From the records below, output exactly the lines running from the line containing "nothing changes. -/" through the line containing "s.cfg.numPixels ≠ 1", and no others.

Collected data:
════════════════
-- ==== Sys2Proof/Certificates/Slice0/Obligations.lean ====
section
/-! DEFINITION. The statements for the provers. A record update names every field that changes, so an equation of states is
its own frame: everything it does not name is unchanged, the register space and the observation records included. -/

open Sys2Proof Sys2Proof.Machine

section Encoding

/-- 30_encoding.md R70 to R77: no bit of an encoding is dropped. The byte layout is the model's choice (log 6). -/
def Obligations.DecodeOfEncode : Prop :=
  ∀ i : Instr, i.wellFormed = true → decode (encode i) = .ok i

/-- The other direction: accepted bytes are the encoding of what they decode to, but for a read's data bytes, which are
not looked at (30_encoding.md R75; the byte layout is log 6, the unused data is log 7). -/
def Obligations.EncodeOfDecode : Prop :=
  ∀ (bs : List Byte) (i : Instr), decode bs = .ok i →
    i.wellFormed = true ∧
    (i.access.1.getLsbD 4 = true → encode i = bs) ∧
    (i.access.1.getLsbD 4 = false → bs.head? = (encode i).head? ∧ bs.length = 5)

/-- 30_encoding.md R71, by the value of the word: it has a bit of [31:4] set, or OP in 0xB..0xF, exactly if it is at least
11. -/
def Obligations.CommandWordsDecode : Prop :=
  ∀ w : Word,
    (w.toNat < 8 →
      decodeCommand w = .fixed (w.toNat.testBit 2) (w.toNat.testBit 1) (w.toNat.testBit 0)) ∧
    (w.toNat = 8 → decodeCommand w = .set) ∧
    (w.toNat = 9 → decodeCommand w = .blink) ∧
    (w.toNat = 10 → decodeCommand w = .pulse) ∧
    (11 ≤ w.toNat → decodeCommand w = .illegal)

/-- A few words of the table, written out from 30_encoding.md R72 and R75. -/
def Obligations.TableWordsDecode : Prop :=
  decodeTableWord 32 0x00000000 = some .off ∧
  decodeTableWord 32 0x00000004 = some .red ∧
  decodeTableWord 32 0x00000008 = some .set ∧
  decodeTableWord 32 0x00000009 = some .blink ∧
  decodeTableWord 32 0x0000000A = some .pulse ∧
  decodeTableWord 32 0x0000000D = some (.illegalOpCF 1#2) ∧
  decodeTableWord 32 0x0000001A = some (.illegalRsv 0x1#28 0xA#4) ∧
  decodeTableWord 8 0x01 = some .rdStatus ∧
  decodeTableWord 8 0x12 = some (.wrBright 0#32) ∧
  decodeTableWord 8 0x20 = none

/-- Writing a command word to CMD is running the row of the table the word belongs to (30_encoding.md R72, R80,
40_brightness_and_registers.md R99), busy or not; and the row's word is that word. -/
def Obligations.CmdWriteRunsItsRow : Prop :=
  ∀ (w : Word) (s : State),
    (∃ t, exec (.wrCmd w) s = .next t ∧ exec (commandRow w) s = .next t) ∧
    (commandRow w).commandWord? = some w ∧ (commandRow w).wellFormed = true

end Encoding

section Step

/-- A step processes the event at the head of `inputs`: a host access runs the instruction its key and data decode to, and
a write of a command word to CMD (key 0x10) runs the command. The event leaves `inputs`; nothing else is added. -/
def Obligations.StepRunsDecodedInstruction : Prop :=
  ∀ (s : State) (key : BitVec 5) (data : Word) (rest : List Event) (i : Instr),
    s.cfg.numPixels = 1 → s.inputs = .access key data :: rest →
    (decode (key.setWidth 8 :: wordBytes data) = .ok i ∨ (key = 0x10#5 ∧ decode (wordBytes data) = .ok i)) →
    i.wellFormed = true ∧ step s = exec i { s with inputs := rest }

/-- The instruction of a table row, placed by `withFetchWord`, is what the next step runs. -/
def Obligations.FetchedWordRuns : Prop :=
  ∀ (s : State) (nbits w : Nat) (i : Instr),
    s.cfg.numPixels = 1 → decodeTableWord nbits w = some i →
    step (s.withFetchWord nbits w) = exec i s

/-- 43_effect_timer.md R160: with no event to come, nothing changes. -/
def Obligations.NoEventNoChange : Prop :=
  ∀ s : State, s.cfg.numPixels = 1 → s.inputs = [] → step s = .next s

/-- A configuration with NUM_PIXELS other than 1 is refused by every step, whatever event is to come, and NUM_PIXELS = 1 is
never refused for it. That such a configuration is refused is 10_state.md, section 7 (Pixel slot), "A model given another value
refuses the configuration."; that each step is what answers the refusal is log 13 (DEDUCED: the spec does not say when). -/
def Obligations.OtherPixelCountsRefused : Prop :=
  ∀ s : State, step s = .refused .pixelCount ↔ s.cfg.numPixels ≠ 1

/-- 20_memory.md R51, R55: a host that addresses the block by bytes reaches slot offset / 4 with an aligned word access; a
byte, halfword or misaligned access is refused by name. -/
def Obligations.ByteAddressedAccess : Prop :=
  ∀ (s : State) (we : Bool) (offset : BitVec 6) (size : AccessSize) (data : Word) (rest : List Event),
    s.cfg.numPixels = 1 → s.inputs = .byteAccess we offset size data :: rest →
    (size = .word → offset.toNat % 4 = 0 →
      step s = exec (decodeAccess (BitVec.ofNat 5 (16 * we.toNat + offset.toNat / 4)) data) { s with inputs := rest }) ∧
    (size ≠ .word ∨ offset.toNat % 4 ≠ 0 → step s = .refused .subWordOrMisaligned)

/-- 41_scale_and_transmit.md R127, 60_exceptions.md R211: the transmit primitive has no response step while TXP = 0. -/
def Obligations.NoAnswerWithoutRequest : Prop :=
  ∀ (s : State) (e : Event), e = .txOk ∨ e = .txFail →
    (runEvent e s = .fault .noTransmitOutstanding ↔ s.txp = false)

/-- Ordinary operation never stops the machine: every instruction answers a next state in every state, so a step stops
only in a refused configuration, on an answer nothing asked for, or on a sub-word or misaligned access. -/
def Obligations.OnlyTheseEventsStop : Prop :=
  ∀ s : State, s.cfg.numPixels = 1 → (∀ t, step s ≠ .next t) →
    (s.txp = false ∧ (nextEvent s = some .txOk ∨ nextEvent s = some .txFail)) ∨
    (∃ we offset size data, nextEvent s = some (.byteAccess we offset size data) ∧
      (size ≠ .word ∨ offset.toNat % 4 ≠ 0))

/-- 20_memory.md R59: each event reads the state left by every earlier event and by nothing later: the events still to
come do not influence what an event does, and it does not change them. -/
def Obligations.EventsDoNotSeeTheFuture : Prop :=
  ∀ (e : Event) (s : State) (later : List Event),
    match runEvent e s with
    | .next t => t.inputs = s.inputs ∧ runEvent e { s with inputs := later } = .next { t with inputs := later }
    | .fault r => runEvent e { s with inputs := later } = .fault r
    | .refused r => runEvent e { s with inputs := later } = .refused r

end Step

section Reads

/-- The sixteen reads (40_brightness_and_registers.md R90, R92, R94, R100 to R102): each returns its word to the host and
changes nothing else, in every state, busy or not (20_memory.md R56, R57). The record of returned words is log 3. -/
def Obligations.ReadsReturnTheirWord : Prop :=
  ∀ s : State,
    exec .rdCmd s = .next { s with rdlog := s.rdlog ++ [(0#4, 0#32)] } ∧
    exec .rdStatus s = .next { s with rdlog := s.rdlog ++ [(1#4, statusWord s)] } ∧
    exec .rdBright s = .next { s with rdlog := s.rdlog ++ [(2#4, BitVec.ofNat 32 s.brightP.toNat)] } ∧
    exec .rdChR s = .next { s with rdlog := s.rdlog ++ [(3#4, s.chR)] } ∧
    exec .rdChG s = .next { s with rdlog := s.rdlog ++ [(4#4, s.chG)] } ∧
    exec .rdChB s = .next { s with rdlog := s.rdlog ++ [(5#4, s.chB)] } ∧
    exec .rdDelay s = .next { s with rdlog := s.rdlog ++ [(6#4, s.delay)] } ∧
    exec .rdCount s = .next { s with rdlog := s.rdlog ++ [(7#4, s.count)] } ∧
    exec .rdSteps s = .next { s with rdlog := s.rdlog ++ [(8#4, BitVec.ofNat 32 s.steps.toNat)] } ∧
    exec .rdIdx s = .next { s with rdlog := s.rdlog ++ [(9#4, s.idx)] } ∧
    exec .rdWaitcnt s = .next { s with rdlog := s.rdlog ++ [(10#4, s.waitcnt)] } ∧
    exec .rdW11 s = .next { s with rdlog := s.rdlog ++ [(11#4, 0#32)] } ∧
    exec .rdW12 s = .next { s with rdlog := s.rdlog ++ [(12#4, 0#32)] } ∧
    exec .rdW13 s = .next { s with rdlog := s.rdlog ++ [(13#4, 0#32)] } ∧
    exec .rdW14 s = .next { s with rdlog := s.rdlog ++ [(14#4, 0#32)] } ∧
    exec .rdW15 s = .next { s with rdlog := s.rdlog ++ [(15#4, 0#32)] }

/-- 40_brightness_and_registers.md R92 with the codes of 10_state.md R31: every bit of the status word. -/
def Obligations.StatusWordBits : Prop :=
  ∀ s : State,
    (statusWord s).getLsbD 0 = decide (s.phase ≠ .idle) ∧
    ((statusWord s).toNat / 2 % 8 = match s.phase with
      | .idle => 0
      | .single => 1
      | .blinkOn => 2
      | .blinkOff => 3
      | .rampUp => 4
      | .rampDown => 5
      | .finalOff => 6
      | .resetOff => 7) ∧
    (statusWord s).getLsbD 4 = s.txp ∧
    (statusWord s).getLsbD 8 = s.txfail ∧
    (statusWord s).getLsbD 9 = s.invarg ∧
    (statusWord s).getLsbD 10 = s.busyerr ∧
    (statusWord s).getLsbD 11 = s.illcmd ∧
    (statusWord s).getLsbD 16 = decide (s.cfg.scaleArith = .binary64) ∧
    ∀ n, (5 ≤ n ∧ n ≤ 7) ∨ (12 ≤ n ∧ n ≤ 15) ∨ 17 ≤ n → (statusWord s).getLsbD n = false

/-- 20_memory.md R56: a read by any key returns its slot's word, changes nothing else, and the same read again returns the
same word. -/
def Obligations.ReadsHaveNoSideEffect : Prop :=
  ∀ (widx : BitVec 4) (data data' : Word) (s : State),
    ∃ t, runEvent (.access (0#1 ++ widx) data) s = .next t ∧
      t = { s with rdlog := s.rdlog ++ [(widx, slotWord widx s)] } ∧
      runEvent (.access (0#1 ++ widx) data') t =
        .next { s with rdlog := s.rdlog ++ [(widx, slotWord widx s), (widx, slotWord widx s)] }

/-- 20_memory.md R54: byte k of a slot is bits [8k+7:8k] of its word, and the packed triple is R in [23:16], G in [15:8],
B in [7:0]. -/
def Obligations.ByteOrder : Prop :=
  (∀ (widx : BitVec 4) (k : Nat) (s : State), k < 4 →
    (slotByte widx k s).toNat = (slotWord widx s).toNat / 2 ^ (8 * k) % 256) ∧
  (∀ s : State, (txRgb s).toNat = 65536 * s.slot.r.toNat + 256 * s.slot.g.toNat + s.slot.b.toNat)

end Reads

section Writes

/-- 40_brightness_and_registers.md R91: key 0x12 is WR BRIGHT; idle, it stores the percent clamped to 0..100 whatever
BRIGHT.P held, and nothing else changes; busy, it only sets BUSYERR. -/
def Obligations.WrBrightStoresClampedPercent : Prop :=
  ∀ (w : Word) (s : State),
    decodeAccess 0x12#5 w = .wrBright w ∧
    (s.phase = .idle → ∃ p : BitVec 7, (p.toNat : Int) = max 0 (min 100 w.toInt) ∧
      exec (.wrBright w) s = .next { s with brightP := p }) ∧
    (s.phase ≠ .idle → exec (.wrBright w) s = .next { s with busyerr := true })

/-- 40_brightness_and_registers.md R95 to R98: keys 0x13 to 0x18 write the argument registers; idle, a write stores its
word (STEPS its low 16 bits) and nothing else changes; busy, it only sets BUSYERR. -/
def Obligations.ArgumentWritesStore : Prop :=
  ∀ (w : Word) (s : State),
    (decodeAccess 0x13#5 w = .wrChR w ∧ decodeAccess 0x14#5 w = .wrChG w ∧ decodeAccess 0x15#5 w = .wrChB w ∧
      decodeAccess 0x16#5 w = .wrDelay w ∧ decodeAccess 0x17#5 w = .wrCount w ∧ decodeAccess 0x18#5 w = .wrSteps w) ∧
    (s.phase = .idle →
      exec (.wrChR w) s = .next { s with chR := w } ∧
      exec (.wrChG w) s = .next { s with chG := w } ∧
      exec (.wrChB w) s = .next { s with chB := w } ∧
      exec (.wrDelay w) s = .next { s with delay := w } ∧
      exec (.wrCount w) s = .next { s with count := w } ∧
      exec (.wrSteps w) s = .next { s with steps := BitVec.ofNat 16 (w.toNat % 65536) }) ∧
    (s.phase ≠ .idle → ∀ i ∈ [Instr.wrChR w, .wrChG w, .wrChB w, .wrDelay w, .wrCount w, .wrSteps w],
      exec i s = .next { s with busyerr := true })

/-- 40_brightness_and_registers.md R93: key 0x11 is WR STATUS, which clears the sticky bits written as 1, busy or not, and
changes nothing else: a bit written as 0 stays, and no write sets one. -/
def Obligations.WrStatusClearsStickyBits : Prop :=
  ∀ (w : Word) (s : State),
    decodeAccess 0x11#5 w = .wrStatus w ∧
    exec (.wrStatus w) s = .next { s with
      txfail := if w.getLsbD 8 then false else s.txfail
      invarg := if w.getLsbD 9 then false else s.invarg
      busyerr := if w.getLsbD 10 then false else s.busyerr
      illcmd := if w.getLsbD 11 then false else s.illcmd }

/-- 40_brightness_and_registers.md R101, R102: a write to IDX, WAITCNT or a reserved slot changes nothing, busy or not. -/
def Obligations.IgnoredWritesChangeNothing : Prop :=
  ∀ (w : Word) (s : State),
    exec (.wrIdx w) s = .next s ∧
    exec (.wrWaitcnt w) s = .next s ∧
    exec (.wrW11 w) s = .next s ∧
    exec (.wrW12 w) s = .next s ∧
    exec (.wrW13 w) s = .next s ∧
    exec (.wrW14 w) s = .next s ∧
    exec (.wrW15 w) s = .next s

/-- 60_exceptions.md R212, 20_memory.md R57: while not IDLE, a write to CMD (whatever command), BRIGHT, CH_R, CH_G, CH_B,
DELAY, COUNT or STEPS is dropped and only sets BUSYERR. -/
def Obligations.BusyWritesAreDropped : Prop :=
  ∀ (s : State) (w : Word) (i : Instr), s.phase ≠ .idle →
    (i = .wrCmd w ∨ i = commandRow w ∨ i = .wrBright w ∨ i = .wrChR w ∨ i = .wrChG w ∨ i = .wrChB w ∨ i = .wrDelay w ∨
      i = .wrCount w ∨ i = .wrSteps w) →
    exec i s = .next { s with busyerr := true }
════════════════
FINAL ANSWER:
/-- 43_effect_timer.md R160: with no event to come, nothing changes. -/
def Obligations.NoEventNoChange : Prop :=
  ∀ s : State, s.cfg.numPixels = 1 → s.inputs = [] → step s = .next s

/-- A configuration with NUM_PIXELS other than 1 is refused by every step, whatever event is to come, and NUM_PIXELS = 1 is
never refused for it. That such a configuration is refused is 10_state.md, section 7 (Pixel slot), "A model given another value
refuses the configuration."; that each step is what answers the refusal is log 13 (DEDUCED: the spec does not say when). -/
def Obligations.OtherPixelCountsRefused : Prop :=
  ∀ s : State, step s = .refused .pixelCount ↔ s.cfg.numPixels ≠ 1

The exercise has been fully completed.